(SUPPLIED MATERIAL Opens)

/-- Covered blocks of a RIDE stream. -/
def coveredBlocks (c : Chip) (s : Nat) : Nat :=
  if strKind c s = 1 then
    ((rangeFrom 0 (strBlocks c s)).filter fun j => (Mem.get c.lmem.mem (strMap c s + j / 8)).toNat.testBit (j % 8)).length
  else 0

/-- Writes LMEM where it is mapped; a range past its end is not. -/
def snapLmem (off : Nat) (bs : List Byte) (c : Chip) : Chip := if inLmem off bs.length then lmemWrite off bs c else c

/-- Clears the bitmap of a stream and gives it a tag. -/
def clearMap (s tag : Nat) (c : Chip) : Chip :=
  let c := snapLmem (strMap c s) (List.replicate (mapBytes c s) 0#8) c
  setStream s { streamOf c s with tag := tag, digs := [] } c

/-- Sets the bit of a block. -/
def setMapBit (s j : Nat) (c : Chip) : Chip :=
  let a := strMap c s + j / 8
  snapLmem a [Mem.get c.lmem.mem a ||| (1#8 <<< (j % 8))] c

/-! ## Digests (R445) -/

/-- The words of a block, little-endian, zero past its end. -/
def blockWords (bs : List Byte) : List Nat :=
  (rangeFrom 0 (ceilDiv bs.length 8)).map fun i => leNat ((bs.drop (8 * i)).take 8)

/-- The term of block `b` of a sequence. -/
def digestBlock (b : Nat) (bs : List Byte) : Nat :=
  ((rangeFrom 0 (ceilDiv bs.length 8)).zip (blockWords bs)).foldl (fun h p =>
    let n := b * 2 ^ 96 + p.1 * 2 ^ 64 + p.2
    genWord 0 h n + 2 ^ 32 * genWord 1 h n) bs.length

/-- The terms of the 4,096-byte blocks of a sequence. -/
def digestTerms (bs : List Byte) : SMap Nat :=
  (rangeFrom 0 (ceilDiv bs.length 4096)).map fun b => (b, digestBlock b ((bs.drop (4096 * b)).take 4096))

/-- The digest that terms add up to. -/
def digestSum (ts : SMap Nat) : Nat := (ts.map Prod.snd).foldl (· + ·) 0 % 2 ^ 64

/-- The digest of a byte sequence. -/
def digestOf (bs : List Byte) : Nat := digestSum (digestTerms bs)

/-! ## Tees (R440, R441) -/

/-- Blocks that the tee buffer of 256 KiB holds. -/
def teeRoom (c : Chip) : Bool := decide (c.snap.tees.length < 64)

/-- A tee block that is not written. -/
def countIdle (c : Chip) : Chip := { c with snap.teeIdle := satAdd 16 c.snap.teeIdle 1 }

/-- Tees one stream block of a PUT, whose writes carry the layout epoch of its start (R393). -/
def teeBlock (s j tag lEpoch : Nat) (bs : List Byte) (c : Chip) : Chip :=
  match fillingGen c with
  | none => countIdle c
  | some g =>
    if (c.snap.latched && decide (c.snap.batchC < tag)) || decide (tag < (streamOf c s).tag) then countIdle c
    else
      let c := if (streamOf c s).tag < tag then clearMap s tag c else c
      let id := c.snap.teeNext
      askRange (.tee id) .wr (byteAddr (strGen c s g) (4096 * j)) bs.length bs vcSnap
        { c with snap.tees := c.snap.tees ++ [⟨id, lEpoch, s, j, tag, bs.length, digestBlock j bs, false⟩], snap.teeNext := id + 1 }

(SUPPLIED MATERIAL Closes)
(SUPPLIED MATERIAL Opens)

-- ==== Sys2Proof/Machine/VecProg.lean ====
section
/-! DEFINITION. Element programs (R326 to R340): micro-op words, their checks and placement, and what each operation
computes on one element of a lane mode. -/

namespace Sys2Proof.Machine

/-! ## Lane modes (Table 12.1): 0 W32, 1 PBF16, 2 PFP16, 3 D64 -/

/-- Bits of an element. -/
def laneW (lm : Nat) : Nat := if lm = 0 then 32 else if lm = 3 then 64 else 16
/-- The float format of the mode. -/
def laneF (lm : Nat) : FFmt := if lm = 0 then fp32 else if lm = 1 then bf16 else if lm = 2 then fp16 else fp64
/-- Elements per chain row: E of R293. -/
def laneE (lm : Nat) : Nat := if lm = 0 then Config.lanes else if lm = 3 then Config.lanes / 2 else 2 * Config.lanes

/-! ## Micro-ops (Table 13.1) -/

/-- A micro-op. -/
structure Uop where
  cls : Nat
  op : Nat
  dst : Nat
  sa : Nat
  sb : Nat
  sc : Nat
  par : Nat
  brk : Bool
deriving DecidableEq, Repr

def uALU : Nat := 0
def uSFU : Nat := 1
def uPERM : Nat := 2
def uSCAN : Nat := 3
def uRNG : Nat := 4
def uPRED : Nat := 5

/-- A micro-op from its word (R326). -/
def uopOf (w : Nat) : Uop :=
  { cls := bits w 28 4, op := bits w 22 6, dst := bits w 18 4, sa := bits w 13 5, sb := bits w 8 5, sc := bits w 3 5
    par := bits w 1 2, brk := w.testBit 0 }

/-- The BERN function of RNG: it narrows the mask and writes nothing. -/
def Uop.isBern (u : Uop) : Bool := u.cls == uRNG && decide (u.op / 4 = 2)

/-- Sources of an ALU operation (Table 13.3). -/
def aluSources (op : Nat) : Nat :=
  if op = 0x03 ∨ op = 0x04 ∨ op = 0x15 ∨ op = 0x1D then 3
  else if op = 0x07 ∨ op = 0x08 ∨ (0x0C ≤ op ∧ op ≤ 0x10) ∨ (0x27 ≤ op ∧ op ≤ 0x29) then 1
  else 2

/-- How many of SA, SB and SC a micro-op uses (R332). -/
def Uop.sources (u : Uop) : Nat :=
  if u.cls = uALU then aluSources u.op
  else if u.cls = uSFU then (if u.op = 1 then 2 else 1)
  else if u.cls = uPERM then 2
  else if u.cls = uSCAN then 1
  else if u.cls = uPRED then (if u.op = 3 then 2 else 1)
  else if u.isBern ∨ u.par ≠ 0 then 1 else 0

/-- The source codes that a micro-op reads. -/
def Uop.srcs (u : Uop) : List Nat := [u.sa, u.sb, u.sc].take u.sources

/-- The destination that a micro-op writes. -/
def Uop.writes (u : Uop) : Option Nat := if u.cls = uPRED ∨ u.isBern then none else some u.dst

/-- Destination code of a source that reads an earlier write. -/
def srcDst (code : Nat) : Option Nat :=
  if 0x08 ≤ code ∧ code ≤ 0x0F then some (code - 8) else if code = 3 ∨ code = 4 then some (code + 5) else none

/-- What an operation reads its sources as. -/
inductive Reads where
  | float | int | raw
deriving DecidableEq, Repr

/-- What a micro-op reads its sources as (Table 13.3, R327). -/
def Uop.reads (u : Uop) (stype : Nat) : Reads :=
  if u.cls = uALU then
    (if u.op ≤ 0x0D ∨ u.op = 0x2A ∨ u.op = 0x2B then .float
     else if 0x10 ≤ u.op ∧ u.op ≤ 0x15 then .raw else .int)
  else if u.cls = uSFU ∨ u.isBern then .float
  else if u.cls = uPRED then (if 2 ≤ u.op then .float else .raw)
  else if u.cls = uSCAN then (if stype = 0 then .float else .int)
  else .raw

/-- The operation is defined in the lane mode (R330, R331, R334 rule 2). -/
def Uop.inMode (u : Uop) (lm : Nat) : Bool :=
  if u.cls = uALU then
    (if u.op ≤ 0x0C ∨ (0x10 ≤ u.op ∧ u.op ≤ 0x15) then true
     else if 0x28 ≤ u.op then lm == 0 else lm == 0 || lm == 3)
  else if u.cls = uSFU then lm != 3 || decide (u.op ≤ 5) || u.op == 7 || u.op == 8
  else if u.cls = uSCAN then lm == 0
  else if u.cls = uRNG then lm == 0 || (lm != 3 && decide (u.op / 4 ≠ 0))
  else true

(SUPPLIED MATERIAL Closes)

_WORK TO COMPLETE_. Return all lines from the data above with "none" in them.

_SOLUTION TO THIS EXERCISE_.
  | none => countIdle c
def Uop.writes (u : Uop) : Option Nat := if u.cls = uPRED ∨ u.isBern then none else some u.dst
  if 0x08 ≤ code ∧ code ≤ 0x0F then some (code - 8) else if code = 3 ∨ code = 4 then some (code + 5) else none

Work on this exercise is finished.